Die meisten Anbieter von Zertifikaten tun sich eher schwer damit, überhaupt gewillte Betriebe zu finden. Bioland zum Beispiel listet 160 Partner aus Gastronomie, Hotellerie und Catering. Demeter hat bisher zehn Betriebe aufgenommen. Greentable zählt derzeit 230 Restaurants und Lieferanten zu seinen Partnern. Ein Kiosk in der Eifel ist darunter, ein bekanntes Berliner Sterne-Restaurant, ein Bio-Bistrot in Mecklenburg-Vorpommern, mehrere Mensen und Betriebskantinen aber auch die Filialen einer Burger-Kette. Die Arbeitsweisen dieser Betriebe mögen extrem voneinander abweichen. Auf potenzielle Gäste wirken sie Dank des Siegels jedoch erstmal alle gleich „grün“. Das liegt daran, dass Greentable jedes seiner zwölf Kriterien gleich stark gewichtet. So zahlt beispielsweise Leitungswasser auf der Speisekarte genauso viel auf die sechs zu erreichenden Punkte ein wie der Bezug von Strom, der zu 100 Prozent aus erneuerbaren Energiequellen stammt.
Bio ist kein Muss
Wer genauer wissen möchte, was den jeweiligen Betrieb nun nachhaltig macht, muss auf der Webseite des Vereins nachschauen. Tritsch weiß, dass die Gleichgewichtung nicht optimal ist. „Als wir 2015 mit dem Siegel starteten, hatten wir noch 67 Kriterien“, sagt er. Diese abzuarbeiten sei den Gastronominnen und Gastronomen aber zu kompliziert. „Nach einem Jahr hatten wir erst zehn Mitglieder.“ Tritsch entschied sich fürs Downsizing.
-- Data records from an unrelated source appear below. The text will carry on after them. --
-- ==== Sys2Proof/Machine/Restart.lean ====
section
/-! DEFINITION. The stop of the Yard with which every restart of it begins (R313, R331, R438, R439, R441, R468). -/

namespace Sys2Proof.Machine

/-! ## Firmware words and events (R454, R455) -/

def FwStage.code : FwStage → Nat
  | .none => 0 | .opened => 1 | .verifying => 2 | .verified => 3

/-- The firmware state word (R454). -/
def fwWord (s : Chip) : Nat :=
  let f := s.fw
  s.otp.rollback % 128 + bitN 18 f.patchRuns + f.patchSlot % 2 * 2 ^ 19 + f.run % 2 * 2 ^ 20 + f.stageTarget % 2 * 2 ^ 21
    + f.stage.code * 2 ^ 22 + bitN 24 f.recovery + bitN 25 f.fallback + bitN 26 f.trial + bitN 27 s.otp.customerKey

def fwBody (s : Chip) (kind target result : Nat) : List Byte :=
  le 1 kind ++ le 1 target ++ le 1 result ++ zeros 1 ++ le 4 (fwWord s) ++ le 8 s.hall

def postFw (s : Chip) (kind target result : Nat) (done : List (ReqRef × Status)) : Chip :=
  post s 0x0A (fwBody s kind target result) done

def Chip.modFw (s : Chip) (f : Fw → Fw) : Chip := { s with fw := f s.fw }

/-- Slots of a target: 0 Yard, 1 patch. -/
def fwSlots (f : Fw) (target : Nat) : List FwSlot := if target = 0 then f.yard else f.patch

def fwSlot (s : Chip) (target slot : Nat) : FwSlot := tget (fwSlots s.fw target) slot

def setFwSlot (s : Chip) (target slot : Nat) (g : FwSlot → FwSlot) : Chip :=
  s.modFw fun f =>
    if target = 0 then { f with yard := tset f.yard slot (g (tget f.yard slot)) }
    else { f with patch := tset f.patch slot (g (tget f.patch slot)) }

/-- The slot of a target that is running (R454). -/
def runningSlot (f : Fw) (target : Nat) : Nat := if target = 0 then f.run else f.patchSlot

/-- The recorder's FIRMWARE record (R445). -/
def fwRecord (s : Chip) (target result version : Nat) : Chip :=
  recPost s 0x0D 0 0 (le 1 target ++ le 1 result ++ zeros 2 ++ le 4 version)

/-- A restart while TRIAL is set starts the fallback slot (R441). -/
def trialFallback (s : Chip) : Chip :=
  if s.fw.trial then
    let t := s.fw.trialTarget
    let slot := 1 - runningSlot s.fw t
    let s := s.modFw fun f =>
      { f with trial := false, fallback := true, run := if t = 0 then slot else f.run,
               patchSlot := if t = 0 then f.patchSlot else slot, told := some (6, t) }
    let e := fwSlot s t slot
    fwRecord (setFault s 0x1303) t e.result e.version
  else s

/-- Staging that is open is discarded: its slot reads INVALID (R438). -/
def discardFwStage (s : Chip) : Chip :=
  match s.fw.stage with
  | .opened | .verifying =>
    let t := s.fw.stageTarget
    let s := setFwSlot s t (1 - runningSlot s.fw t) fun e => { e with valid := .invalid }
    s.modFw fun f => { f with stage := .none, staged := [], stageLen := 0, endRef := none }
  | _ => s.modFw fun f => { f with stage := .none, staged := [], stageLen := 0, endRef := none }

/-! ## Configuration words and events (R478, R479) -/

def CfgStage.code : CfgStage → Nat
  | .none => 0 | .opened => 1 | .verifying => 2 | .verified => 3

def Chip.modCfg (s : Chip) (f : Cfg → Cfg) : Chip := { s with cfg := f s.cfg }

/-- The configuration state word but for OTHER_VALID, which needs the checks of the other slot (R478). -/
def cfgWordWith (other : Bool) (s : Chip) : Nat :=
  let c := s.cfg
  bitN 15 s.otp.signRequired + bitN 16 other + c.slot % 2 * 2 ^ 17 + bitN 18 (s.imgValid && s.img.signed) + bitN 19 s.imgValid
    + bitN 20 (c.copying.isSome || c.apply.isSome) + portCode c.stagePort * 2 ^ 21 + c.stage.code * 2 ^ 22 + c.lastCheck % 256 * 2 ^ 24

/-- MRAM address of a slot, and of the staging area (R432). -/
def slotBase (slot : Nat) : Nat := if slot = 0 then 0x01A00000 else 0x01A50000
def stageBase : Nat := 0x01AA0000

def slotBytes (s : Chip) (slot : Nat) : List Byte := if slot = 0 then s.cfg.slotA else s.cfg.slotB

def putSlot (slot : Nat) (raw : List Byte) (s : Chip) : Chip :=
  s.modCfg fun c => if slot = 0 then { c with slotA := raw } else { c with slotB := raw }

def otherSlot (s : Chip) : Nat := 1 - s.cfg.slot

/-- The checks of R473 on the slot not committed. -/
def otherCheck (s : Chip) : Except CfgCheck (List CfgRec) :=
  checkSlot s (slotBase (otherSlot s)) (slotBytes s (otherSlot s))

def passes {α : Type} : Except CfgCheck α → Bool
  | .ok _ => true
  | .error _ => false

def failing {α : Type} : Except CfgCheck α → CfgCheck
  | .ok _ => {}
  | .error c => c

/-- OTHER_VALID; it is clear from the start of a copy until the flip (R469, R478). -/
def otherValid (s : Chip) : Bool := !(s.cfg.copying.any fun c => c.src == 1) && passes (otherCheck s)

/-- The configuration state word (R478). -/
def cfgWord (s : Chip) : Nat := cfgWordWith (otherValid s) s

/-- Posts a configuration event (R479). -/
def postCfg (s : Chip) (kind code : Nat) (done : List (ReqRef × Status)) : Chip :=
  post s 0x08 (le 1 kind ++ le 1 code ++ zeros 2 ++ le 4 (cfgWord s) ++ le 8 s.hall) done

def closeStage (s : Chip) : Chip :=
  s.modCfg fun c => { c with stage := .none, staged := [], stageLen := 0, endRef := none }

/-! ## The stop (R313) -/

/-- A configuration stage that does not survive (R468). -/
def discardCfgStage (s : Chip) : Chip :=
  let ref := s.cfg.endRef.toList
  if s.cfg.stage == .none then s else setFault (postCfg (closeStage s) 4 0 (allWith ref .aborted)) 0x1204

/-- Both ports lose what their receive buffers, request queues and reply queues hold; versions and station IDs stay (R313, R409). -/
def emptyPorts (s : Chip) : Chip :=
  let f : PortState → PortState := fun p => { p with queue := [], replies := [], fence := none, received := none }
  (s.modPort .tw f).modPort .spi f

/-- The bus queues are discarded; a transaction in progress goes on (R331). -/
def dropBusQueues (s : Chip) : Chip :=
  forEach 4 (fun k s =>
    let lost := (s.bus k).queue
    let s := s.modBus k fun b => { b with queue := [] }
    lost.foldl (fun s e => match e with
      | .write n _ | .readBack n _ => s.modRect n fun r => { r with writeFail := true }
      | .bms j id _ => modRead s j id fun _ => none
      | _ => s) s) s

/-- Event records are discarded and counted (R313). -/
def dropEvents (s : Chip) : Chip :=
  let e := s.events
  { s with events := { e with queue := [], droppedRead := sat32 e.droppedRead e.queue.length,
                              droppedWake := sat32 e.droppedWake e.queue.length } }

/-- The Yard stops, to be started again (R313, R439); `activation` says that an FW_ACTIVATE asked for it, so that the trial
image it has just named is the one that starts (R441). -/
def yardStopNow (s : Chip) (activation : Bool) : Chip :=
  let s := dropBusQueues (dropEvents (emptyPorts s))
  let s := { s with deadBelow := s.receipts, boxWait := [] }
  let s := discardFwStage (discardCfgStage s)
  let s := if activation then s else trialFallback s
  setFault (s.modFw fun f => { f with yardStop := true, restart := none }) 0x1307

end Sys2Proof.Machine
end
Manchen Gästen mag auch nicht bewusst sein, dass in einem Restaurant mit Greentable-Siegel nicht automatisch Bio-Lebensmittel serviert werden. Während das Bistrot in Mecklenburg-Vorpommern beispielsweise nachweislich Bio-zertifiziert ist und sich Greentable gegenüber verpflichtet, mindestens 30 Prozent Zutaten aus ökologischer Landwirtschaft zu beziehen, verarbeitet die Burgerkette laut einer ihrer Pressemitteilungen nur „überwiegend regionale und saisonale Produkte“. Bio-Produkte kosten in der Anschaffung jedoch oft mehr. In vielen Fällen sind sie auch besser für die Umwelt als konventionelle – weniger Pestizide, nachhaltigere Bodenbewirtschaftung und größere Artenvielfalt. Tritsch möchte Bio-Zutaten dennoch nicht zur Voraussetzung für sein Siegel machen. „Manche Restaurants nutzen überwiegend ökologisch hergestellte Produkte, die aber kein Bio-Label tragen.“ Salatpflanzen aus dem eigenen Garten etwa oder auch Produkte von Bauernhöfen, die Umweltschutz sehr ernst nehmen ohne selbst zertifiziert zu sein.
Das große Ziel: gute, gesunde Lebensmittel
Neben Bio gibt es seit einigen Jahren noch einen weiteren Verbrauchertrend: regional. Bei Greentable können Restaurants punkten, deren Zutaten zu mindestens 50 Prozent saisonal und lokal produziert sind. „Lokal“ ist jedoch eine dehnbare Bezeichnung. Kurze Lieferwege sind zwar erstmal gut fürs Klima. Ein regionales Steak kann aber auch aus der benachbarten Fleischfabrik stammen. Matthias Tritsch räumt ein, dass Regionalität kein optimales Kriterium ist.
Dass die Greentable-Evaluierung nochmal angepasst wird, schließt er nicht aus. „Wir diskutieren die Kriterien immer wieder.“ In erster Linie ginge es ihm darum, das Bewusstsein der Gastronomie für mehr Nachhaltigkeit zu schärfen. Diese sei für die Betreiber und Betreiberinnen zwar immer unter den Top-Themen aber meist nur auf Platz zwei oder drei. „Mal geht die neue Hygieneverordnung vor, dann das Verbot von Einwegplastik oder der Fachkräftemangel und jetzt Corona.“
Greentable bemüht sich deswegen, mit eigenen Projekten voranzugehen. Seit 2015 hilft der Verein zum Beispiel mit der von ihm mitentwickelten Beste-Reste-Box, einer ökologischen Verpackung für Speisereste, Restaurants dabei Müll zu reduzieren. Und im September startete er den deutschen Ableger der US-Initiative Zero Foodprint: Teilnehmende Restaurants erhöhen die Preise für ihre Gerichte um ein Prozent. Mit dem so zusätzlich eingenommenen Geld unterstützt die Initiative dann regenerative Landwirtschaft – zum Beispiel mit mobilen Geflügelställen oder Bäumen für Agroforste, die den Boden zwischen den Feldern vor Austrocknung und Erosion schützen. „Während der Öko-Landbau vorrangig die Erhaltung anstrebt, zielen regenerative Praktiken auf Verbesserung und Wiederaufbau ab. Mithilfe von regenerativer Landwirtschaft sollen also Böden verbessert und Biodiversität erhöht und somit ursachenbezogen gewirtschaftet werden, anstatt reine Symptombekämpfung zu betreiben“, sagt Tritsch.